Finding estimates of a Linear Regression Equation - R

390 Views Asked by At

I'm new to Statistics and R. I'm currently looking through a book called "Discovering Statistics using R". Although the book implies you don't need any statistical background, some of the content isn't covered/explained properly (in my opinion), despite being recommended for beginners... It's a great book though, apart from covering the following:

I'm trying to look at the relationship between x1, x2 and the response variable y using linear regression.

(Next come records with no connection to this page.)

-- ==== Sys2Proof/Machine/Fabric.lean ====
section
/-! DEFINITION. The Viaduct fabric at work: frames received and sent, timers, stream states, requests of peers, REMOTE_LOST
(R416 to R425). -/

namespace Sys2Proof.Machine

/-! ## Frames (R416, R417) -/

/-- The lifetime count of discarded frames, which R415 lists under no index: LCIDX cannot name it. -/
def discardIndex : Nat := 0x10000

/-- Whether a frame is discarded on receipt (R416). -/
def State.frameBad (s : State) (f : Frame) : Bool :=
  !f.fcsOk || decide (f.op.toNat > 9) || decide (f.src.toNat ≥ 1024) || decide (f.dst.toNat ≥ 1024)
    || decide (f.addr.extractLsb' 42 22 ≠ 0#22) || decide (f.zero ≠ 0) || decide (f.dst ≠ s.via.vpid.setWidth 16)
    || (decide (f.op ≠ 8) && decide (f.gen ≠ (s.stream f.src.toNat).gen))

/-- A frame that is neither numbered nor acknowledged is sent: OP 0, 8 and 9 (R417, R423). -/
def State.sendBare (s : State) (p : Nat) (op : BitVec 8) : State :=
  if s.via.linked p then s.emit p [{ s.frame p op 0 0 0 0 [] with ack := (s.stream p).acked }] else s

/-- Frames that an acknowledgement covers leave the sender (R417); one that covers a frame ends a recovery (R422). -/
def State.takeAck (s : State) (p : Nat) (ack : Word) : State :=
  let st := s.stream p
  if st.unacked.any (fun f => f.seq == ack) then
    (s.withStream p (fun st => { st with
      unacked := (st.unacked.dropWhile (fun f => f.seq != ack)).drop 1, retries := 0
      st := if st.st = .recovery then .up else st.st })).pump p
  else s

/-- A frame received: discarded and counted (R416); its acknowledgement taken; a numbered frame taken in order only (R417);
`k` is what the frame then does. -/
def State.receive (s : State) (f : Frame) (k : State → Nat → State) : State :=
  if s.frameBad f then s.count discardIndex
  else
    let p := f.src.toNat
    let s := s.takeAck p f.ack
    if f.seq = (s.stream p).expect then
      k (s.withStream p (fun st => { st with expect := nextSeq st.expect, acked := f.seq })) p
    else s

/-- An answer to a request of package `p`. -/
def State.reply (s : State) (p : Nat) (f : Frame) (op : BitVec 8) (payload : List Byte) (bad : Bool) : State :=
  s.post p { s.frame p op f.tag 0 0 (payload.length / 4) payload with bad := bad }

/-! ## Requests of peers (R418, R421) -/

/-- Whether the export window grants a request for `n` bytes; `need` holds the bits of EXRIGHTS that it needs. -/
def State.exports (s : State) (a n : Nat) (need : Word) : Bool :=
  let v := s.via
  v.ven && decide (v.exbase.toNat ≤ a) && decide (a + n ≤ v.exbase.toNat + v.exsize.toNat)
    && decide (a + n ≤ (kindEnd s.cfg 0).getD 0) && decide (v.exrights &&& need = need)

x1=c(  5,  6,  7, 12, 4,   9,  2, 4,   1,  8)
x2=c(  1,  6, 10, 11, 1,   2,  4, 6,   1,  3)
y =c(8.5, 11, 12, 20, 9, 5.5, 11, 5, 2.3, 12)

The linear regression model relating x1, x2 with y is: y = β0 + β1x1 + β2x2

The matrix form is Y = Xβ (where Y is the matrix form of y, β′ = (β0, β1, β2) and X = (1, x1, x2).)

How do I go about finding the estimates of β using the following equation?

$$\widehat{β} = (X′X)^{−1} X′Y$$

If you could point me in the right direction or give another example/reference in R so I can figure this one out, that would be great.

2

There are 2 best solutions below

1
On BEST ANSWER

Here is some R code that computes the coefficients using linear algebra $\widehat{β} = (X′X)^{−1} X′Y$, and then using R's built-in function lm. As you point out, the first column of $X$ in the model $y=X\beta$ is a column of 1s.

# Your data
x1=c(  5,  6,  7, 12, 4,   9,  2, 4,   1,  8)
x2=c(  1,  6, 10, 11, 1,   2,  4, 6,   1,  3)
y =c(8.5, 11, 12, 20, 9, 5.5, 11, 5, 2.3, 12)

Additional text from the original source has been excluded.